According to an official release from the office of Philippines President Marcos, the president welcomed APSEZ expansion plans in the country and suggested that it may focus on ports handling agricultural products to enable the Philippines to eventually compete globally.

The Philippines president also highlighted the importance of the synergy between the public and the private sectors as his government opens up the Philippine economy, the release added.

APSEZ reported a 76.87 percent jump in consolidated net profit to Rs 2,014.77 crore for the fourth quarter ended March 2024.

The integrated logistics player had clocked a profit of Rs 1,139.07 crore in the corresponding period of the previous fiscal, the company said in a BSE filing.

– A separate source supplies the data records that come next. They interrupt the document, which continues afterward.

/-- A stamp that begins or ends a frequency gate (R92): its time, the input cycles counted up to it, and whether it is COARSE. -/
structure GateStamp where
  /-- time, 2^-20 ns | MTC instant | R92 | none -/
  t : Int := 0
  /-- input cycles | 32 bits | R92, R201 | 0 -/
  edges : Nat := 0
  /-- COARSE | 1 bit | R92, R190 | false -/
  coarse : Bool := false
  deriving DecidableEq, Repr, Inhabited

/-- The gate of a frequency input, MOSC among them (R92). -/
structure FreqGate where
  /-- stamp the gate began with | option | R92 | none -/
  first : Option GateStamp := none
  /-- last stamp of the gate | option | R92 | none -/
  last : Option GateStamp := none
  deriving DecidableEq, Repr, Inhabited

/-- A time-code input TCI0-TCI1 (R93-R96). -/
structure TcIn where
  /-- KIND 0 off, 1 IRIG-B, 2 serial | 2 bits | R93 | 0 -/
  kind : Nat := 0
  /-- FORMAT or BAUD | 3 bits | R94, R96 | 0: DESIGN CHOICE -/
  format : Nat := 0
  /-- TIMESCALE or MESSAGE | 2 bits | R94, R96 | 0: DESIGN CHOICE -/
  scale : Nat := 0
  /-- IEEE1344 | 1 bit | R94 | false -/
  ieee1344 : Bool := false
  /-- PREVIOUS | 1 bit | R96 | false -/
  previous : Bool := false
  /-- time of the previous well-formed frame, TAI s | 48 bits | R95 | none -/
  last : Option Nat := none
  /-- stamp of the last on-time edge, 2^-20 ns, and whether it is COARSE | option | R84, R94 | none -/
  pr : Option (Int × Bool) := none
  /-- IEEE 1344 fields of the last well-formed frame that carried them | option | R94 | none -/
  ext : Option IrigExt := none
  /-- a message has been taken in the present labelling interval | 1 bit | R96 | false -/
  seen : Bool := false
  deriving DecidableEq, Repr, Inhabited

/-- A network reference NREF00-NREF15 (R97-R103). -/
structure NrefIn where
  /-- configuration of `ref.set_nref` | see its fields | R477 | disabled -/
  cfg : NrefArgs := { nref := 0, accept := 1000, loss := 3 }
  /-- accepted samples of the present window: offset and path delay, ps | list | R98 | empty -/
  samples : List (Rat × Rat) := []
  /-- outliers of the present window | count | R99 | 0 -/
  outliers : Nat := 0
  /-- consecutive windows in which every sample was an outlier | count to 8 | R99 | 0 -/
  outRun : Nat := 0
  /-- offsets of the last 16 windows with the latch of each, ns of counted time without steps, and their variance, ps and ps^2 | list | R98 | empty -/
  hist : List (Nat × Rat × Rat) := []
  /-- last offset, ps | rational | R98, R101 | 0 -/
  offset : Rat := 0
  /-- last rate, fractional | rational | R98, R101 | 0 -/
  rate : Rat := 0
  /-- latch of the last offset, ns of counted time without steps | count | R101 | 0 -/
  at_ : Nat := 0
  /-- grandmasterIdentity over sourcePortIdentity, or reference ID over stratum, as one number | 144 bits | R100 | none -/
  ident : Option Nat := none
  /-- CHAIN of the verified upstream Hallmark no more than 1.1 s old at the last latch | 32 bits | R74, R85, R103 | none -/
  chain : Option Nat := none
  /-- BOUND of that Hallmark, ps | 32 bits | R85, R103 | none -/
  bound : Option Nat := none
  /-- the last upstream Hallmark that verified | record | R100, R103 | none -/
  hall : Option HallRec := none
  /-- sequenceId last received, by kind of message | 16 bits each | R102 | none -/
  lastSeq : Tab Nat := []
  /-- last Sync: sequenceId and when it came, ns of counted time without steps | option | R102 | none -/
  lastSync : Option (Nat × Nat) := none
  /-- the servo entered HOLD in the present window | 1 bit | R100 | false -/
  heldNow : Bool := false
  /-- the first window after HOLD reports a return jump | 1 bit | R101 | false -/
  returning : Bool := false
  /-- last return jump, ps | rational | R101 | none -/
  jump : Option Rat := none
  /-- outstanding requests | count | R97, R102 | 0 -/
  outstanding : Nat := 0
  /-- requests sent | 16 bits | R97 | 0 -/
  reqSeq : Nat := 0
  /-- NTS cookies held | count | R368 | 0 -/
  cookies : Nat := 0
  deriving DecidableEq, Repr, Inhabited

/-- Pendant health (R107). -/
inductive Health where
  | none | stale | alarm | warmup | good
  deriving DecidableEq, Repr, Inhabited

Its consolidated total income increased to Rs 7,199.94 crore for the fourth quarter of the FY24 against Rs 6,178.35 crore in the year-ago period.

For FY25, the firm has earmarked a capex of Rs 10,500-11,500 crore, while it expects cargo volumes for the period to be about 460-480 MMT. APSEZ expects revenue of Rs 29,000-31,000 crore for FY25, with an EBITDA of Rs 17,000-18,000 crore and net debt to EBITDA of 2.2-2.5 times.

On May 1, APSEZ’s credit rating was revised to ‘AAA’ by CARE Ratings. 

The company stated that this rating was a testament to its “level of credit worthiness and the ability to fulfil all its financial guidance”.

APSEZ, in a filing, announced that it has become the first large-sized private infrastructure developer to get this recognition. The rating, it added, is driven by the company’s robust integrated model,  dominant industry position, strong growth in operations with healthy profitability, coupled with high liquidity and low leverage.